Q: UTS has climbed to number two in your studies ranking from nine in 2015. What is it about the UTS approach that is reflecting that rise?
A: Part of the growth of UTS, and the rise in rankings, is the sheer numbers we’re seeing. There are a huge number of electives that are directly or indirectly related to entrepreneurship. Similarly, we’ve seen a rise in the programs specifically dedicated to entrepreneurship. The MBAe and the Diploma in Innovation was not picked up in the 2015 rankings, and then there is the brand-new Bachelor of Entrepreneurship (Honours) in addition to all the electives and sub-majors that we’ve created as part of the Faculty of Transdisciplinary Innovation. Interestingly, we have seen a surge in co-curricular options across all Australian universities, including new incubators and accelerators. However, those were largely outside the scope of the study, which focussed more on for-credit options.
In that regards, UTS took a slightly different approach with the launch of UTS Startups just over a year ago. At UTS, we acknowledged that we already have incubators and accelerators – dozens of them actually – right here in the city and we should run programs that connect students to the most appropriate one, rather than replicate these initiatives.

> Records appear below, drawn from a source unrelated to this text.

-- ==== Sys2Proof/Certificates/Slice0/Obligations.lean ====
section
/-! DEFINITION. The statements for the provers. Each docstring names the rules of spec/ it formalises; where a statement rests on
a choice of the model it names the log entry. -/

open Sys2Proof Sys2Proof.Machine

/-! ### GPIO (41_gpio.md) -/

/-- 41_gpio.md R162, R164, R174, R184, R187: the read-only registers and the bitmask reads return the register (the pads of
R166 for GPIO.IN) in the implemented bits and a free value above; nothing else changes; a write to a read-only register is a
bad access. -/
def Obligations.GpioBitmaskReadsReturnImplementedBits : Prop :=
  ∀ s : State, ∀ row ∈ [
      (Instr.rdGpioIn, Reg.gpioIn, s.padLevel), (.gpioRead, .gpioIn, s.padLevel),
      (.rdGpioIntPend, .gpioIntPend, s.gpio.intPend.getLsbD), (.gpioIntPending, .gpioIntPend, s.gpio.intPend.getLsbD),
      (.rdGpioDir, .gpioDir, s.gpio.dir.getLsbD), (.gpioGetDirMask, .gpioDir, s.gpio.dir.getLsbD)],
    ∃ v : Word,
      (∀ p, p < 32 → v.getLsbD p = if p ≤ s.params.pinMax then row.2.2 p else s.draws.head.getLsbD p) ∧
      exec row.1 s = .next (((s.emit [.regRd row.2.1 v]).takeDraw).finish (some v)) ∧
      (∀ w, decodeBytes s.params (.mmio .gpio) (mmioBytes 0x108 w) = .error .badAccess) ∧
      ∀ w, decodeBytes s.params (.mmio .gpio) (mmioBytes 0x114 w) = .error .badAccess

/-- 41_gpio.md R160, R173: a write of GPIO.DIR, by register access or by GPIO.SET_DIR_MASK, replaces the implemented bits and
drops the others. Which pad events a write logs, and that they follow the write's own event, is the model's choice
(notes/assumptions/15.md): with loopback, one for each implemented pin whose direction changed and whose output and external
levels differ, with its new level; without loopback none. -/
def Obligations.GpioDirWritesReplaceImplementedBits : Prop :=
  ∀ (s : State) (v : Word), ∀ i ∈ [Instr.wrGpioDir v, .gpioSetDirMask v],
    ∃ d : Word,
      (∀ p, p < 32 → d.getLsbD p = if p ≤ s.params.pinMax then v.getLsbD p else s.gpio.dir.getLsbD p) ∧
      exec i s = .next (({ s with
        gpio := { s.gpio with dir := d }
        history := s.history ++ [.regWr .gpioDir v] ++ padEvents s.params s.gpio { s.gpio with dir := d } } : State).finish
          none) ∧
      ∀ e, e ∈ padEvents s.params s.gpio { s.gpio with dir := d } ↔ s.params.loopback = true ∧ ∃ p, p < 32 ∧
        p ≤ s.params.pinMax ∧ s.gpio.dir.getLsbD p ≠ d.getLsbD p ∧ s.gpio.out.getLsbD p ≠ s.gpio.ext.getLsbD p ∧
        e = .padChange p (if d.getLsbD p = s.params.dirOutIs1 then s.gpio.out.getLsbD p else s.gpio.ext.getLsbD p)

/-- 41_gpio.md R161, R179, R180, R181: GPIO.OUT reads back what was written, not the pads; a write, by register access or by
GPIO.WRITE, GPIO.SET_ALL, GPIO.CLEAR_ALL, replaces the implemented bits and the pads of output pins follow at once. The pad
events are the model's choice (notes/assumptions/15.md): with loopback, one for each implemented output pin whose bit changed,
with its new level, after the write's own event; without loopback none. -/
def Obligations.GpioOutAccessIsImmediate : Prop :=
  ∀ (s : State) (x : Word),
    (∃ v : Word,
      (∀ p, p < 32 → v.getLsbD p = if p ≤ s.params.pinMax then s.gpio.out.getLsbD p else s.draws.head.getLsbD p) ∧
      exec .rdGpioOut s = .next (((s.emit [.regRd .gpioOut v]).takeDraw).finish (some v))) ∧
    ∀ row ∈ [(Instr.wrGpioOut x, x), (.gpioWrite x, x), (.gpioSetAll, 0xFFFFFFFF#32), (.gpioClearAll, 0#32)],
      ∃ o : Word,
        (∀ p, p < 32 → o.getLsbD p = if p ≤ s.params.pinMax then row.2.getLsbD p else s.gpio.out.getLsbD p) ∧
        exec row.1 s = .next (({ s with
          gpio := { s.gpio with out := o }
          history := s.history ++ [.regWr .gpioOut row.2] ++ padEvents s.params s.gpio { s.gpio with out := o } } :
            State).finish none) ∧
        ∀ e, e ∈ padEvents s.params s.gpio { s.gpio with out := o } ↔ s.params.loopback = true ∧ ∃ p, p < 32 ∧
          p ≤ s.params.pinMax ∧ s.gpio.dir.getLsbD p = s.params.dirOutIs1 ∧ s.gpio.out.getLsbD p ≠ o.getLsbD p ∧
          e = .padChange p (o.getLsbD p)

/-- 41_gpio.md R163, R165, R169: GPIO.INT_EN holds what is written in its implemented bits and GPIO.INT_CLR clears the flags
whose bits are 1, neither touching the other or the detector's last sample; the request is 1 exactly when an implemented pin
is both pending and enabled, so it re-forms at the write. -/
def Obligations.GpioInterruptRegistersFormTheRequest : Prop :=
  ∀ (s : State) (x : Word),
    (gpioIrq s = true ↔ ∃ p, p < 32 ∧ p ≤ s.params.pinMax ∧ s.gpio.intPend.getLsbD p = true ∧
      s.gpio.intEn.getLsbD p = true) ∧
    (∃ v : Word,
      (∀ p, p < 32 → v.getLsbD p = if p ≤ s.params.pinMax then s.gpio.intEn.getLsbD p else s.draws.head.getLsbD p) ∧
      exec .rdGpioIntEn s = .next (((s.emit [.regRd .gpioIntEn v]).takeDraw).finish (some v))) ∧
    (∃ e : Word,
      (∀ p, p < 32 → e.getLsbD p = if p ≤ s.params.pinMax then x.getLsbD p else s.gpio.intEn.getLsbD p) ∧
      exec (.wrGpioIntEn x) s = .next ((({ s with gpio := { s.gpio with intEn := e } } : State).emit
        [.regWr .gpioIntEn x]).finish none)) ∧
    exec .rdGpioIntClr s = .next
      (((s.emit [.regRd .gpioIntClr s.draws.head]).takeDraw).finish (some s.draws.head)) ∧
    ∃ f : Word,
      (∀ p, p < 32 → f.getLsbD p = (s.gpio.intPend.getLsbD p && !(decide (p ≤ s.params.pinMax) && x.getLsbD p))) ∧
      exec (.wrGpioIntClr x) s = .next ((({ s with gpio := { s.gpio with intPend := f } } : State).emit
        [.regWr .gpioIntClr x]).finish none)

/-- 41_gpio.md R175 to R178: GPIO.SET_PIN, CLEAR_PIN, TOGGLE_PIN and WRITE_PIN read GPIO.OUT, then write it back with the one
bit changed, and return OK; nothing else changes but the pads that follow, whose events are the model's choice
(notes/assumptions/15.md); a pin that is an output looped back then reads as it was written. A level that is no bit counts as
a free one (notes/assumptions/26.md). -/
def Obligations.GpioPinOutputOperationsChangeOneBit : Prop :=
  ∀ (s : State) (pin level : Word), s.cur.phase = .idle → s.params.pinMax ≤ 31 → pin.toNat ≤ s.params.pinMax →
    ∃ free : Bool, ∀ row ∈ [(Instr.gpioSetPin pin, true), (.gpioClearPin pin, false),
        (.gpioTogglePin pin, !s.gpio.out.getLsbD pin.toNat),
        (.gpioWritePin pin level, if level.toNat < 2 then decide (level = 1#32) else free)],
      ∃ (v w : Word) (u t : State),
        (∀ p, p < 32 → v.getLsbD p = if p ≤ s.params.pinMax then s.gpio.out.getLsbD p else s.draws.head.getLsbD p) ∧
        (∀ p, p < 32 → w.getLsbD p = if p = pin.toNat then row.2 else v.getLsbD p) ∧
        exec row.1 s = .next u ∧
        u = ((s.emit [.regRd .gpioOut v]).takeDraw).goTo .rmwWrite { Locals.none with v := v } ∧
        exec row.1 u = .next t ∧
        t = ({ u with
          gpio := { s.gpio with out := setBit s.gpio.out pin.toNat row.2 }
          history := u.history ++ [.regWr .gpioOut w] ++
            padEvents s.params s.gpio { s.gpio with out := setBit s.gpio.out pin.toNat row.2 }
          draws := t.draws } : State).finish (some 0#32) ∧
        (level.toNat < 2 → t.draws = u.draws) ∧
        (s.params.loopback = true → s.gpio.dir.getLsbD pin.toNat = s.params.dirOutIs1 →
          ∃ r, exec (.gpioReadPin pin) t = .next r ∧ r.cur.result = some (if row.2 then 1#32 else 0#32))

/-- 41_gpio.md R171: GPIO.SET_DIR makes the pin's direction bit the one that stands for the wanted direction, in two accesses,
and returns OK; nothing else changes but the pads that re-resolve, whose events are the model's choice
(notes/assumptions/15.md). A direction that is no bit counts as a free one (notes/assumptions/26.md). -/
def Obligations.GpioSetDirChangesOneDirection : Prop :=
  ∀ (s : State) (pin dir : Word), s.cur.phase = .idle → s.params.pinMax ≤ 31 → pin.toNat ≤ s.params.pinMax →
    ∃ (out : Bool) (v w : Word) (u t : State),
      (dir.toNat < 2 → out = decide (dir = 1#32)) ∧
      (∀ p, p < 32 → v.getLsbD p = if p ≤ s.params.pinMax then s.gpio.dir.getLsbD p else s.draws.head.getLsbD p) ∧
      (∀ p, p < 32 → w.getLsbD p =
        if p = pin.toNat then (out == s.params.dirOutIs1) else v.getLsbD p) ∧
      exec (.gpioSetDir pin dir) s = .next u ∧
      u = ((s.emit [.regRd .gpioDir v]).takeDraw).goTo .rmwWrite { Locals.none with v := v } ∧
      exec (.gpioSetDir pin dir) u = .next t ∧
      t = ({ u with
        gpio := { s.gpio with dir := setBit s.gpio.dir pin.toNat (out == s.params.dirOutIs1) }
        history := u.history ++ [.regWr .gpioDir w] ++ padEvents s.params s.gpio
          { s.gpio with dir := setBit s.gpio.dir pin.toNat (out == s.params.dirOutIs1) }
        draws := t.draws } : State).finish (some 0#32) ∧
      (dir.toNat < 2 → t.draws = u.draws)

/-- 41_gpio.md R185, R186: GPIO.INT_ENABLE and GPIO.INT_DISABLE change the pin's enable bit, in two accesses, and return OK;
no pending flag and nothing else changes. -/
def Obligations.GpioInterruptEnableChangesOneBit : Prop :=
  ∀ (s : State) (pin : Word), s.cur.phase = .idle → s.params.pinMax ≤ 31 → pin.toNat ≤ s.params.pinMax →
    ∀ row ∈ [(Instr.gpioIntEnable pin, true), (.gpioIntDisable pin, false)],
      ∃ (v w : Word) (u t : State),
        (∀ p, p < 32 → v.getLsbD p = if p ≤ s.params.pinMax then s.gpio.intEn.getLsbD p else s.draws.head.getLsbD p) ∧
        (∀ p, p < 32 → w.getLsbD p = if p = pin.toNat then row.2 else v.getLsbD p) ∧
        exec row.1 s = .next u ∧
        u = ((s.emit [.regRd .gpioIntEn v]).takeDraw).goTo .rmwWrite { Locals.none with v := v } ∧
        exec row.1 u = .next t ∧
        t = (({ u with gpio := { s.gpio with intEn := setBit s.gpio.intEn pin.toNat row.2 } } : State).emit
          [.regWr .gpioIntEn w]).finish (some 0#32)

/-- 41_gpio.md R172, R183, R188: GPIO.GET_DIR returns 1 for an output, GPIO.READ_PIN returns the pad, GPIO.INT_CLEAR clears
the pin's flag by one write with no read; nothing else changes. -/
def Obligations.GpioPinOneAccessOperations : Prop :=
  ∀ (s : State) (pin : Word), s.params.pinMax ≤ 31 → pin.toNat ≤ s.params.pinMax →
    (∃ v : Word, exec (.gpioGetDir pin) s = .next (((s.emit [.regRd .gpioDir v]).takeDraw).finish
      (some (if s.gpio.dir.getLsbD pin.toNat = s.params.dirOutIs1 then 1#32 else 0#32)))) ∧
    (∃ v : Word, exec (.gpioReadPin pin) s = .next (((s.emit [.regRd .gpioIn v]).takeDraw).finish
      (some (if s.padLevel pin.toNat then 1#32 else 0#32)))) ∧
    exec (.gpioIntClear pin) s = .next ((({ s with gpio := { s.gpio with
      intPend := setBit s.gpio.intPend pin.toNat false } } : State).emit
        [.regWr .gpioIntClr (1#32 <<< pin.toNat)]).finish (some 0#32))

/-- 41_gpio.md R170: with a pin above PIN_MAX every per-pin operation returns ERROR and does nothing else: no register access,
no change of any register, no event. The bitmask and all-pin operations validate nothing: whatever the operand, each of their
micro-steps is an access, an event of the history. -/
def Obligations.GpioPinOutOfRangeReturnsError : Prop :=
  ∀ (s : State) (pin x : Word),
    (∀ i ∈ [Instr.gpioSetDirMask x, .gpioGetDirMask, .gpioWrite x, .gpioRead, .gpioIntPending, .gpioSetAll, .gpioClearAll,
        .gpioToggleAll],
      ∀ t, exec i s = .next t → s.history.length < t.history.length) ∧
    (s.params.pinMax < pin.toNat → ∀ i ∈ [Instr.gpioSetDir pin x, .gpioGetDir pin, .gpioSetPin pin, .gpioClearPin pin,
        .gpioTogglePin pin, .gpioWritePin pin x, .gpioReadPin pin, .gpioIntEnable pin, .gpioIntDisable pin,
        .gpioIntClear pin],
      exec i s = .next (s.finish (some 0xFFFFFFFF#32)))

/-- 41_gpio.md R182: GPIO.TOGGLE_ALL, `OP` 0x21, reads GPIO.OUT and writes its complement: every implemented bit flips,
nothing else changes but the pads that follow, whose events are the model's choice (notes/assumptions/15.md), as the layout of
the bytes that hold the code is (notes/assumptions/1.md). -/
def Obligations.GpioToggleAllFlipsEveryPin : Prop :=
  ∀ s : State, s.cur.phase = .idle →
    decodeBytes s.params .op (opBytes 0x21#8 0#32 0#32 0#32 0#32) = .ok .gpioToggleAll ∧
    ∃ (v o : Word) (u : State),
      (∀ p, p < 32 → o.getLsbD p = if p ≤ s.params.pinMax then !s.gpio.out.getLsbD p else s.gpio.out.getLsbD p) ∧
      exec .gpioToggleAll s = .next u ∧
      u = ((s.emit [.regRd .gpioOut v]).takeDraw).goTo .rmwWrite { Locals.none with v := v } ∧
      exec .gpioToggleAll u = .next (({ u with
        gpio := { s.gpio with out := o }
        history := u.history ++ [.regWr .gpioOut (~~~v)] ++ padEvents s.params s.gpio { s.gpio with out := o } } :
          State).finish none)

/-- 41_gpio.md R166, R167, 44_i2c.md R291: the environment sets the external levels, and a pad event is logged for exactly the
pins whose pad changed, with the new level (no event for a pin whose level is free, notes/assumptions/15.md); another
controller takes or frees the I2C bus only while this one does not own it (a move that would do it then changes nothing,
notes/assumptions/17.md). -/
def Obligations.EnvironmentMovesChangeTheirOwnState : Prop :=
  ∀ (s : State) (ms : List Move), s.faulted = none → s.refused = none →
    (∀ ext : Word, s.moves = .pads ext :: ms → ∃ es : List Event,
      step s = .next { s with gpio := { s.gpio with ext := ext }, history := s.history ++ es, moves := ms } ∧
      ∀ e, e ∈ es ↔ ∃ p, p < 32 ∧ p ≤ s.params.pinMax ∧ s.gpio.dir.getLsbD p ≠ s.params.dirOutIs1 ∧
        s.gpio.ext.getLsbD p ≠ ext.getLsbD p ∧ e = .padChange p (ext.getLsbD p)) ∧
    ∀ b : Bool, s.moves = .extBusy b :: ms →
      (s.i2c.own = false → step s = .next { s with i2c := { s.i2c with extBusy := b }, moves := ms }) ∧
      (s.i2c.own = true → step s = .next { s with moves := ms })

/-- 41_gpio.md R168: the edge detector samples the pads; a pin that rose since the last sample logs an edge and sets its
pending flag (with GPIO_PEND_GATED only when enabled); a falling edge and a steady level set nothing and no flag is cleared.
In an endless run whose schedule is weakly fair to the detector a level that stays is sampled in the end. -/
def Obligations.EdgeDetectorLatchesRisingEdges : Prop :=
  (∀ (s : State) (ms : List Move), s.faulted = none → s.refused = none → s.moves = .detect :: ms →
    ∃ (pend prev : Word) (es : List Event),
      step s = .next { s with
        gpio := { s.gpio with intPend := pend, inPrev := prev }
        history := s.history ++ es
        moves := ms
        draws := s.draws.next } ∧
      (∀ p, p < 32 → prev.getLsbD p = (decide (p ≤ s.params.pinMax) && s.padLevel p)) ∧
      (∀ p, p < 32 → pend.getLsbD p = (s.gpio.intPend.getLsbD p ||
        (decide (p ≤ s.params.pinMax) && (s.padLevel p && !s.gpio.inPrev.getLsbD p &&
          (!s.params.pendGated || s.gpio.intEn.getLsbD p))))) ∧
      ∀ e, e ∈ es ↔ ∃ p, p < 32 ∧ p ≤ s.params.pinMax ∧ s.padLevel p = true ∧ s.gpio.inPrev.getLsbD p = false ∧
        e = .edge p) ∧
  ∀ (sched : Nat → Move) (run : Nat → State), Runs sched run → DetectorFair sched →
    ∀ (n p : Nat) (level : Bool), p < 32 → p ≤ (run n).params.pinMax → (∀ m, n ≤ m → (run m).padLevel p = level) →
      ∃ m, n < m ∧ (run m).gpio.inPrev.getLsbD p = level ∧
        (level = true → (run n).gpio.inPrev.getLsbD p = false → .edge p ∈ (run m).history)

We have startups in fintech, edtech, foodtech – we can’t service all those verticals and sectors in one university, so instead we can connect students to the most appropriate. That connection outside the university ecosystem is tremendously important.
Q: How would you frame the scalability of this approach with UTS Startups?
A: With UTS Startups, what I’ve seen is the program is unwinding the selective cohort model (the university-based accelerator). If you have an application process where you get 200 students to apply and only take ten students through a very dedicated cohort, then you only reach ten students. That’s not scalable. We need to focus more on the front end of that funnel, and look at where are we going to reach thousands of students through workshops, through events, online modules, etc. to give them that really short exposures to entrepreneurship. That’s how you get scale. We can always guide them towards smaller, very specific cohort opportunities later.